When she gets there, I’m finally released from the hospital but told that I need drugs from the black market to get better.

So mom and I get on our motos and begin to search Phnom Penh for the drugs, the elixir that will finally heal me. We spent hours weaving in and around the PP traffic; going from hospital to pharmacy to street corners looking for these drugs. We would get a lead and then it would fall short.

As a result, the next plan was to head to Bangkok to try out the medical system there. I smuggled my blood slides from the hospital (the Aussies told me too) to Thailand where I was informed that my malaria had been officially killed – probably many days before. My wonderful Thai hospital resembled a hotel and I actually got to wear a Thai sarong as a hospital gown. I even had my own deck and personal yard attached to my room.

Oh those were the hospital days!!!

Upon a clean bill of health, I hopped on a plane to return so I could actually begin my job. I think I was one of the first of all of the UN to get malaria that year.

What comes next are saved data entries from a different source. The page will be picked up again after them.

-- ==== Sys2Proof/Tests/Slice0.lean ====
section
/-! SUPPORT. Tests: what WellFormed refuses, a written-out word for every constructor, single steps with the values of
95_test_vectors.md and of the worked examples of the rules (instantiation EX), and for every obligation with hypotheses a
state that meets them. -/

namespace Sys2Proof.Tests

open Sys2Proof Sys2Proof.Machine

/-! ### Helpers -/

/-- The answer is a next state that passes `p`. -/
def after (r : Result) (p : State → Bool) : Bool :=
  match r with
  | .next t => p t
  | .fault _ => false
  | .refused _ => false

theorem next_of_after (r : Result) (p : State → Bool) (h : after r p = true) : ∃ t, r = .next t ∧ p t = true := by
  unfold after at h
  split at h
  · exact ⟨_, rfl, h⟩
  · contradiction
  · contradiction

/-- The answer is this refusal. -/
def refuses (r : Result) (e : Refusal) : Bool :=
  match r with
  | .refused x => decide (x = e)
  | .next _ => false
  | .fault _ => false

/-- Instantiation EX of 95_test_vectors.md. -/
def ex : Params where
  timingA := ⟨180000, 60000⟩
  timingB := ⟨240000, 120000⟩
  policy := .permissive
  pollStep := 1000
  readnTimeout := 500
  pwmTimeout := 5000
  pwmLevel := .high
  codes := ⟨-2, -3, -4, -5, -6, -7, -8⟩
  lasttempReset := 9999

/-- An act in which nothing arrives and no time passes. -/
def quiet : EnvAct :=
  ⟨0, [], 0, 0, 0, 0, []⟩

/-- Variant A with both channels, `op` in phase `p`, at `now`; the environment is quiet for sixteen steps. -/
def at_ (op : Option Instr) (p : Phase) (now lastreq : Nat) : State :=
  { State.construct ⟨.A, ⟨true, true⟩, ex, Frame.zero, Frame.zero, 0, 0, []⟩ with
    op := op, ph := p, now := now, lastreq := lastreq, env := List.replicate 16 quiet }

/-- The frame of R153(b): ppm 400, temperature 27. -/
def good : Frame :=
  ⟨0xFF, 0x86, 0x01, 0x90, 0x43, 0x00, 0x00, 0x00, 0xA6⟩

/-- A frame whose byte 8 is not its checksum 0x67. -/
def bad : Frame :=
  ⟨0xFF, 0x86, 0x01, 0xF4, 0x1E, 0x00, 0x00, 0x00, 0x68⟩

/-- CMD_READ by its bytes (R84). -/
def readBytes : Frame :=
  ⟨0xFF, 0x01, 0x86, 0x00, 0x00, 0x00, 0x00, 0x00, 0x79⟩

/-! ### WellFormed refuses ill-formed terms -/

theorem test_wf_span_below : (Instr.cmdSpan 999).wf = false := by decide
theorem test_wf_span_above : (Instr.cmdSpan 5001).wf = false := by decide
theorem test_wf_setspan_below : (Instr.setspan (-2147483649)).wf = false := by decide
theorem test_wf_setspan_above : (Instr.setspan 2147483648).wf = false := by decide
theorem test_wf_bounds :
    (Instr.cmdSpan 1000).wf = true ∧ (Instr.cmdSpan 5000).wf = true ∧ (Instr.setspan (-2147483648)).wf = true ∧
      (Instr.setspan 2147483647).wf = true := by decide

/-! ### A word written out for every constructor (30_encoding.md) -/

theorem test_decode_cmdRead : decode (.cf ⟨0xFF, 0x01, 0x86, 0x00, 0x00, 0x00, 0x00, 0x00, 0x79⟩) = .ok .cmdRead := by decide
theorem test_decode_cmdAbcOn : decode (.cf ⟨0xFF, 0x01, 0x79, 0xA0, 0x00, 0x00, 0x00, 0x00, 0xE6⟩) = .ok .cmdAbcOn := by decide
theorem test_decode_cmdAbcOff : decode (.cf ⟨0xFF, 0x01, 0x79, 0x00, 0x00, 0x00, 0x00, 0x00, 0x86⟩) = .ok .cmdAbcOff := by decide
theorem test_decode_cmdBg : decode (.cf ⟨0xFF, 0x01, 0x87, 0x00, 0x00, 0x00, 0x00, 0x00, 0x78⟩) = .ok .cmdBg := by decide
theorem test_decode_cmdSpan : decode (.cf ⟨0xFF, 0x01, 0x88, 0x07, 0xD0, 0x00, 0x00, 0x00, 0xA0⟩) = .ok (.cmdSpan 2000) := by decide
theorem test_decode_cmdSpan_bounds :
    decode (.cf ⟨0xFF, 0x01, 0x88, 0x03, 0xE8, 0x00, 0x00, 0x00, 0x8C⟩) = .ok (.cmdSpan 1000) ∧
      decode (.cf ⟨0xFF, 0x01, 0x88, 0x13, 0x88, 0x00, 0x00, 0x00, 0xDC⟩) = .ok (.cmdSpan 5000) := by decide
theorem test_decode_resp : decode (.rf good) = .ok (.resp good) := by decide
theorem test_decode_no_command : decode (.cf good) = .error .notACommandFrame := by decide
theorem test_decode_rduart :
    decode (.hc 0b000100000000000000000000000000000000) = .ok (.rduart 0) := by decide
theorem test_decode_rdpwm :
    decode (.hc 0b001010000000000000000000000000000000) = .ok (.rdpwm 0x80000000) := by decide
theorem test_decode_gettemp :
    decode (.hc 0b001100000000000000000000000000000001) = .ok (.gettemp 1) := by decide
theorem test_decode_setabc_on :
    decode (.hc 0b010000000000000000000000000000000001) = .ok (.setabc true 0) := by decide
theorem test_decode_setabc_off :
    decode (.hc 0b010011111111111111111111111111111110) = .ok (.setabc false 0x7FFFFFFF) := by decide
theorem test_decode_setbg :
    decode (.hc 0b010100000000000000000000000000000000) = .ok (.setbg 0) := by decide
theorem test_decode_setspan :
    decode (.hc 0b011000000000000000000000011111010000) = .ok (.setspan 2000) := by decide
theorem test_decode_setspan_negative :
    decode (.hc 0b011011111111111111111111111111111111) = .ok (.setspan (-1)) := by decide
theorem test_decode_ispre :
    decode (.hc 0b011100000000000000000000000000000000) = .ok (.ispre 0) := by decide
theorem test_decode_isrdy :
    decode (.hc 0b100000000000000000000000000000000000) = .ok (.isrdy 0) := by decide
theorem test_decode_hcReserved0 :
    decode (.hc 0b000000000000000000000000000000000101) = .ok (.hcReserved0 5) := by decide
theorem test_decode_hcReserved9 :
    decode (.hc 0b100100000000000000000000000000000101) = .ok (.hcReserved9 5) := by decide
theorem test_decode_hcReservedA :
    decode (.hc 0b101000000000000000000000000000000101) = .ok (.hcReservedA 5) := by decide
theorem test_decode_hcReservedB :
    decode (.hc 0b101100000000000000000000000000000101) = .ok (.hcReservedB 5) := by decide
theorem test_decode_hcReservedC :
    decode (.hc 0b110000000000000000000000000000000101) = .ok (.hcReservedC 5) := by decide
theorem test_decode_hcReservedD :
    decode (.hc 0b110100000000000000000000000000000101) = .ok (.hcReservedD 5) := by decide
theorem test_decode_hcReservedE :
    decode (.hc 0b111000000000000000000000000000000101) = .ok (.hcReservedE 5) := by decide
theorem test_decode_hcReservedF :
    decode (.hc 0b111100000000000000000000000000000101) = .ok (.hcReservedF 5) := by decide
theorem test_table_words :
    decodeTableWord 72 0xFF0187000000000078 = some .cmdBg ∧ decodeTableWord 72 0xFF860190430000 = some (.resp ⟨0x00, 0x00,
      0xFF, 0x86, 0x01, 0x90, 0x43, 0x00, 0x00⟩) ∧ decodeTableWord 40 0x6000007D0 = some (.setspan 2000) ∧
      decodeTableWord 40 0x1000000000 = none := by decide

/-! ### Straps, checksum, scaler -/

/-- V-CS vectors of 95_test_vectors.md and R111. -/
theorem test_checksum :
    checksum Frame.zero = 0x00 ∧ checksum ⟨0xFF, 0x01, 0x86, 0, 0, 0, 0, 0, 0⟩ = 0x79 ∧ checksum good = 0xA6 ∧
      checksum bad = 0x67 := by decide

/-- R192. -/
theorem test_scaler : [1, 2, 502, 1002, 1004, 2000].map pwmDecode = [-2, 0, 1000, 2000, 2004, 3996] := by decide

/-! ### Single steps -/

/-- A state in phase SEND of the operation `i` with the frame `f` in CMD. -/
def sending (i : Instr) (f : Frame) : State :=
  { at_ (some i) .send 200000 0 with cmd := f }

/-- The bytes joined TXS, LASTREQ is stamped, SETTLE follows. -/
def sent (bytes : List Byte) (t : State) : Bool :=
  decide (t.txs = bytes) && decide (t.lastreq = 200000) && decide (t.ph = .settle)

theorem test_exec_cmdRead :
    after (exec .cmdRead (sending (.rduart 0) readBytes)) (sent [0xFF, 0x01, 0x86, 0x00, 0x00, 0x00, 0x00, 0x00, 0x79]) = true := by decide
theorem test_exec_cmdAbcOn :
    after (exec .cmdAbcOn (sending (.rduart 0) readBytes)) (sent [0xFF, 0x01, 0x79, 0xA0, 0x00, 0x00, 0x00, 0x00, 0xE6]) = true := by decide
theorem test_exec_cmdAbcOff :
    after (exec .cmdAbcOff (sending (.rduart 0) readBytes)) (sent [0xFF, 0x01, 0x79, 0x00, 0x00, 0x00, 0x00, 0x00, 0x86]) = true := by decide
theorem test_exec_cmdBg :
    after (exec .cmdBg (sending (.rduart 0) readBytes)) (sent [0xFF, 0x01, 0x87, 0x00, 0x00, 0x00, 0x00, 0x00, 0x78]) = true := by decide
theorem test_exec_cmdSpan :
    after (exec (.cmdSpan 2000) (sending (.rduart 0) readBytes)) (sent [0xFF, 0x01, 0x88, 0x07, 0xD0, 0x00, 0x00, 0x00, 0xA0]) = true := by decide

I returned to my district, tired and weak but oh so happy to be there. Even though all my hair fell out that year and I had to chop it all off and start over again, having malaria gave my mom and I a chance to bond over some very strange moments. We also got to sneak in a trip to Angkor Wat where we were the ONLY tourists there. I remember one little girl who was selling touristy items at the entrance and that was it… a far cry from how Angkor Wat is described today. However, that won’t stop me from returning to it someday in the near future… this time with a full set of hair and a bit more spring in my step.

Oh yes, the BBC apparently published the story about my partner and I, and thank goodness, the reporter discovered that I had had malaria so he at least knew that I was NOT just a complete idiot who didn’t know what was going on.